### Problem to solve:
Each line of the records below that contains "past" needs to be copied.

### Stored data:
-- ==== Sys2Proof/Certificates/Slice0/Obligations.lean ====
section
/-! DEFINITION. The statements for the provers, from the numbered rules of spec/. In a statement about an
instruction `s` is the state `exec` is given: PC past the instruction word, SKIP clear. `r.st` is that state
after operand resolution and `r.aVal`, `r.bVal` are the latched values (40_execution_loop.md R118). -/

open Sys2Proof Sys2Proof.Machine

/-! ### Encoding -/

/-- Decoding the words of a well-formed instruction, whatever words follow them in memory, gives the
instruction (30_encoding.md R81, R88). `sx` is any `sysExtOpcode` but JSR's (00_scope.md R7). -/
def Obligations.DecodeInvertsEncode : Prop :=
  ∀ (sx : BitVec 6) (i : Instr) (after : List Word), sx ≠ Config.jsrExtOpcode → i.wellFormed = true →
    decode sx ((encode sx i ++ after).getD 0 0) ((encode sx i ++ after).getD 1 0)
      ((encode sx i ++ after).getD 2 0) = .instr i

/-- Every decoded instruction is well formed, and encoding it gives back exactly its words (R76, R77, R88). -/
def Obligations.EncodeInvertsDecode : Prop :=
  ∀ (sx : BitVec 6) (w n1 n2 : Word) (i : Instr), sx ≠ Config.jsrExtOpcode → decode sx w n1 n2 = .instr i →
    i.wellFormed = true ∧ encode sx i = [w, n1, n2].take (wordLength w)

/-- R70, R71, R72, R73: the places of the three fields, the fifteen basic opcodes with their two operand
codes, and the extended opcodes with their one; every other extended opcode is undefined. -/
def Obligations.OpcodeMap : Prop :=
  (∀ w : Word, w.toNat = (bField w).toNat * 1024 + (aField w).toNat * 16 + (opField w).toNat) ∧
  (BasicOpcode 0x1 .set ∧ BasicOpcode 0x2 .add ∧ BasicOpcode 0x3 .sub ∧ BasicOpcode 0x4 .mul ∧
    BasicOpcode 0x5 .div ∧ BasicOpcode 0x6 .mod ∧ BasicOpcode 0x7 .shl ∧ BasicOpcode 0x8 .shr ∧
    BasicOpcode 0x9 .and ∧ BasicOpcode 0xA .bor ∧ BasicOpcode 0xB .xor ∧ BasicOpcode 0xC .ife ∧
    BasicOpcode 0xD .ifn ∧ BasicOpcode 0xE .ifg ∧ BasicOpcode 0xF .ifb) ∧
  ∀ (sx : BitVec 6) (w n1 n2 : Word), opField w = 0 → sx ≠ 0x01 →
    decode sx w n1 n2 =
      (if aField w = 0x01 then .instr (.jsr (Operand.ofCode (bField w) n1))
      else if aField w = sx then .instr (.sys (Operand.ofCode (bField w) n1))
      else .undefinedExt (aField w) (Operand.ofCode (bField w) n1))

/-- The trailing-word predicate, and the length of an instruction from its first word alone (30_encoding.md R76).
The bounds of 3 and 2 words are the spec's own inference: "A basic instruction is 1, 2 or 3 words long, and an
extended instruction 1 or 2 [derived: from the formula]" (R76). -/
def Obligations.LengthFromFirstWord : Prop :=
  (∀ c : BitVec 6, hasTrailingWord c = true ↔
    (0x10 ≤ c.toNat ∧ c.toNat ≤ 0x17) ∨ c.toNat = 0x1E ∨ c.toNat = 0x1F) ∧
  ∀ (sx : BitVec 6) (w n1 n2 : Word),
    1 + trailingCount (decode sx w n1 n2).operands =
      (if opField w ≠ 0 then 1 + (if hasTrailingWord (aField w) then 1 else 0) +
        (if hasTrailingWord (bField w) then 1 else 0)
      else 1 + (if hasTrailingWord (bField w) then 1 else 0)) ∧
    (opField w ≠ 0 → 1 + trailingCount (decode sx w n1 n2).operands ≤ 3) ∧
    (opField w = 0 → 1 + trailingCount (decode sx w n1 n2).operands ≤ 2)

/-- The form each of the 64 operand codes selects, with the value it assembles (30_encoding.md R74, R78): "So
every operand code selects a form, and no operand code is reserved or illegal" (R75, the spec's inference). -/
def Obligations.OperandCodeMap : Prop :=
  ∀ (c : BitVec 6) (nw : Word),
    (c.toNat ≤ 0x07 → ∃ r : Reg, r.index = c.toNat ∧ Operand.ofCode c nw = .reg r) ∧
    (0x08 ≤ c.toNat ∧ c.toNat ≤ 0x0F → ∃ r : Reg, 0x08 + r.index = c.toNat ∧ Operand.ofCode c nw = .regInd r) ∧
    (0x10 ≤ c.toNat ∧ c.toNat ≤ 0x17 →
      ∃ r : Reg, 0x10 + r.index = c.toNat ∧ Operand.ofCode c nw = .regNext r nw) ∧
    (c.toNat = 0x18 → Operand.ofCode c nw = .pop) ∧
    (c.toNat = 0x19 → Operand.ofCode c nw = .peek) ∧
    (c.toNat = 0x1A → Operand.ofCode c nw = .push) ∧
    (c.toNat = 0x1B → Operand.ofCode c nw = .sp) ∧
    (c.toNat = 0x1C → Operand.ofCode c nw = .pc) ∧
    (c.toNat = 0x1D → Operand.ofCode c nw = .o) ∧
    (c.toNat = 0x1E → Operand.ofCode c nw = .nextInd nw) ∧
    (c.toNat = 0x1F → Operand.ofCode c nw = .nextLit nw) ∧
    (0x20 ≤ c.toNat → ∃ v : Word, v.toNat = c.toNat - 0x20 ∧ Operand.ofCode c nw = .lit v)

/-- Words the spec writes out in its examples decode to the instructions it gives them (one per family). -/
def Obligations.SpecExampleWordsDecode : Prop :=
  decode 0x02 0x7C01 0x0030 0 = .instr (.set (.reg .A) (.nextLit 0x0030)) ∧
  decode 0x02 0x7803 0x1000 0 = .instr (.sub (.reg .A) (.nextInd 0x1000)) ∧
  decode 0x02 0x9037 0 0 = .instr (.shl (.reg .X) (.lit 4)) ∧
  decode 0x02 0x7DDF 0x8000 0 = .instr (.ifb .o (.nextLit 0x8000)) ∧
  decode 0x02 0x7C10 0x0018 0 = .instr (.jsr (.nextLit 0x0018)) ∧
  decode 0x02 0x8020 0 0 = .instr (.sys (.lit 0)) ∧
  decode 0x02 0x0000 0 0 = .undefinedExt 0x00 (.reg .A)

/-! ### Locations and operand resolution -/

/-- R101, R102: what each location reads as, and what writing it does; a write to an Immediate changes
nothing. -/
def Obligations.LocationsReadAndWrite : Prop :=
  ∀ (s : State) (i : Reg) (addr v : Word),
    s.readLoc (.register i) = s.regs.get i ∧ s.readLoc (.memory addr) = s.readMem addr ∧
    s.readLoc .programCounter = s.pc ∧ s.readLoc .stackPointer = s.sp ∧ s.readLoc .overflow = s.o ∧
    s.readLoc (.immediate v) = v ∧
    s.writeLoc (.register i) v = { s with regs := s.regs.set i v } ∧
    s.writeLoc (.memory addr) v = { s with mem := s.mem.writeWord addr v } ∧
    s.writeLoc .programCounter v = { s with pc := v } ∧
    s.writeLoc .stackPointer v = { s with sp := v } ∧
    s.writeLoc .overflow v = { s with o := v } ∧
    s.writeLoc (.immediate addr) v = s

/-- The location and the state each operand form resolves to (40_execution_loop.md R103-R112). In the forms with a
trailing word the word comes with the operand: that decoding took it from the place the form fetches it from
is the model's inference, notes/assumptions/9.md, and Obligations.TrailingWordsAreReadAtPc. -/
def Obligations.OperandResolution : Prop :=
  ∀ (s : State) (i : Reg) (nw v : Word),
    resolve (.reg i) s = (.register i, s) ∧
    resolve (.regInd i) s = (.memory (s.regs.get i), s) ∧
    resolve (.regNext i nw) s =
      (.memory (nw + s.regs.get i), { s with pc := s.pc + 1, cyc := s.cyc + 1 }) ∧
    resolve .pop s = (.memory s.sp, { s with sp := s.sp + 1 }) ∧
    resolve .peek s = (.memory s.sp, s) ∧
    resolve .push s = (.memory (s.sp - 1), { s with sp := s.sp - 1 }) ∧
    resolve .sp s = (.stackPointer, s) ∧
    resolve .pc s = (.programCounter, s) ∧
    resolve .o s = (.overflow, s) ∧
    resolve (.nextInd nw) s = (.memory nw, { s with pc := s.pc + 1, cyc := s.cyc + 1 }) ∧
    resolve (.nextLit nw) s = (.immediate nw, { s with pc := s.pc + 1, cyc := s.cyc + 1 }) ∧
    resolve (.lit v) s = (.immediate v, s)

/-- R104, R77: each trailing word a step decodes is the word at PC when resolution reaches its operand, A's
before B's, and taking it advances PC and CYC by one. -/
def Obligations.TrailingWordsAreReadAtPc : Prop :=
  ∀ s : State,
    (∀ a b : Operand, (fetchDecode s).operands = [a, b] →
      (a.trailing = [] ∨ a.trailing = [s.readMem (afterFetch s).pc]) ∧
      (b.trailing = [] ∨ b.trailing = [s.readMem (resolve a (afterFetch s)).2.pc])) ∧
    (∀ b : Operand, (fetchDecode s).operands = [b] →
      b.trailing = [] ∨ b.trailing = [s.readMem (afterFetch s).pc]) ∧
    ∀ (q : Operand) (t : State),
      (resolve q t).2.pc = t.pc + BitVec.ofNat 16 q.trailing.length ∧
      (resolve q t).2.cyc = t.cyc + q.trailing.length

/-- Examples of R115, R118 and R226 for every state: `SET PUSH, POP` copies a word onto itself and leaves SP;
`SET PUSH, SP` pushes SP as the push left it; `SET SP, POP` leaves the popped word in SP. -/
def Obligations.EvaluationOrderExamples : Prop :=
  ∀ s : State,
    (∃ t, exec (.set .push .pop) s = .next t ∧ t.sp = s.sp ∧ (∀ n, t.mem.readByte n = s.mem.readByte n)) ∧
    (∃ t, exec (.set .push .sp) s = .next t ∧ t.sp = s.sp - 1 ∧ t.readMem (s.sp - 1) = s.sp - 1) ∧
    (∃ t, exec (.set .sp .pop) s = .next t ∧ t.sp = s.readMem s.sp)

/-! ### The step -/

/-- R113, R114, R117, R119: when the words at PC decode to an instruction and no skip is pending, a step of a
running core is `exec` of it with PC past the instruction word. -/
def Obligations.StepRunsDecodedInstruction : Prop :=
  ∀ (s : State) (i : Instr), s.status = .run → s.skip = false →
    decode s.session.sysExtOpcode (s.readMem s.pc) (s.readMem (s.pc + 1)) (s.readMem (s.pc + 2)) = .instr i →
    step s = exec i { s with pc := s.pc + 1 }

/-- R116: a step with a skip pending passes the whole instruction, charges its trailing words, clears SKIP,
runs no handler, and restores SP under `discard`. -/
def Obligations.SkippedStepDiscardsInstruction : Prop :=
  ∀ s : State, s.status = .run → s.skip = true →
    step s = .next { s with
      pc := s.pc + BitVec.ofNat 16 (wordLength (s.readMem s.pc))
      cyc := s.cyc + (wordLength (s.readMem s.pc) - 1)
      sp := if s.session.skipStackEffect = .discard then s.sp
        else (resolveAll (fetchDecode s).operands { s with pc := s.pc + 1 }).sp
      skip := false }

/-- The model's choice for R27 and R123 (notes/assumptions/8.md): a step of a core that is not running leaves
every piece of state as it is. -/
def Obligations.StoppedCoreStays : Prop :=
  ∀ s : State, s.status ≠ .run → step s = .next s

/-- R189, R203: an executed undefined extended instruction resolves its operand, then faults with its record
and no other change, or under `nop` charges one cycle; a skipped one does not fault. -/
def Obligations.UndefinedExtendedOpcode : Prop :=
  ∀ s : State, s.status = .run → opField (s.readMem s.pc) = 0 →
    aField (s.readMem s.pc) ≠ 0x01 → aField (s.readMem s.pc) ≠ s.session.sysExtOpcode →
    ∃ b : Operand, b = Operand.ofCode (bField (s.readMem s.pc)) (s.readMem (s.pc + 1)) ∧
      (s.skip = false → s.session.undefExtPolicy = .fault →
        step s = .next { (resolve b { s with pc := s.pc + 1 }).2 with
          status := .faulted (.illegalExtOpcode (aField (s.readMem s.pc)) (s.readMem s.pc) s.pc) }) ∧
      (s.skip = false → s.session.undefExtPolicy = .nop →
        step s = .next { (resolve b { s with pc := s.pc + 1 }).2 with
          cyc := (resolve b { s with pc := s.pc + 1 }).2.cyc + 1 }) ∧
      (s.skip = true → ∃ t, step s = .next t ∧ t.status = .run ∧ t.skip = false)

/-! ### Instructions that compute a value -/

/-- R141 -/
def Obligations.SetCopiesB : Prop :=
  BasicOpcode 0x1 .set ∧ ∀ (a b : Operand) (s : State), let r := resolvePair a b s
    ∃ t, exec (.set a b) s = .next t ∧
      (r.la.writable → t.readLoc r.la = r.bVal) ∧
      (r.la ≠ .overflow → t.o = r.st.o) ∧
      t.cyc = r.st.cyc + 1 ∧ KeptOutside r.la r.st t

/-- R142 -/
def Obligations.AddWritesSumAndCarry : Prop :=
  BasicOpcode 0x2 .add ∧ ∀ (a b : Operand) (s : State), let r := resolvePair a b s
    ∃ t, exec (.add a b) s = .next t ∧
      (r.la.writable → (t.readLoc r.la).toNat = (r.aVal.toNat + r.bVal.toNat) % 65536) ∧
      (r.la ≠ .overflow → t.o = if r.aVal.toNat + r.bVal.toNat > 0xFFFF then 0x0001 else 0x0000) ∧
      t.cyc = r.st.cyc + 2 ∧ KeptOutside r.la r.st t

/-- R143 -/
def Obligations.SubWritesDifferenceAndBorrow : Prop :=
  BasicOpcode 0x3 .sub ∧ ∀ (a b : Operand) (s : State), let r := resolvePair a b s
    ∃ t, exec (.sub a b) s = .next t ∧
      (r.la.writable → ((t.readLoc r.la).toNat : Int) = ((r.aVal.toNat : Int) - r.bVal.toNat) % 65536) ∧
      (r.la ≠ .overflow → t.o = if r.aVal.toNat < r.bVal.toNat then 0x0001 else 0x0000) ∧
      t.cyc = r.st.cyc + 2 ∧ KeptOutside r.la r.st t

/-- R144 -/
def Obligations.MulWritesBothHalves : Prop :=
  BasicOpcode 0x4 .mul ∧ ∀ (a b : Operand) (s : State), let r := resolvePair a b s
    ∃ t, exec (.mul a b) s = .next t ∧
      (r.la.writable → (t.readLoc r.la).toNat = r.aVal.toNat * r.bVal.toNat % 65536) ∧
      (r.la ≠ .overflow → t.o.toNat = r.aVal.toNat * r.bVal.toNat / 65536) ∧
      t.cyc = r.st.cyc + 2 ∧ KeptOutside r.la r.st t

/-- R145; 60_exceptions.md R201 for b = 0 -/
def Obligations.DivWritesQuotientAndFraction : Prop :=
  BasicOpcode 0x5 .div ∧ ∀ (a b : Operand) (s : State), let r := resolvePair a b s
    ∃ t, exec (.div a b) s = .next t ∧
      (r.la.writable → (t.readLoc r.la).toNat = if r.bVal = 0 then 0 else r.aVal.toNat / r.bVal.toNat) ∧
      (r.la ≠ .overflow → t.o.toNat =
        if r.bVal = 0 then 0 else r.aVal.toNat * 65536 / r.bVal.toNat % 65536) ∧
      t.cyc = r.st.cyc + 3 ∧ KeptOutside r.la r.st t

/-- R146: O is not written -/
def Obligations.ModWritesRemainder : Prop :=
  BasicOpcode 0x6 .mod ∧ ∀ (a b : Operand) (s : State), let r := resolvePair a b s
    ∃ t, exec (.mod a b) s = .next t ∧
      (r.la.writable → (t.readLoc r.la).toNat = if r.bVal = 0 then 0 else r.aVal.toNat % r.bVal.toNat) ∧
      (r.la ≠ .overflow → t.o = r.st.o) ∧
      t.cyc = r.st.cyc + 3 ∧ KeptOutside r.la r.st t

### Task output:
instruction `s` is the state `exec` is given: PC past the instruction word, SKIP clear. `r.st` is that state
running core is `exec` of it with PC past the instruction word. -/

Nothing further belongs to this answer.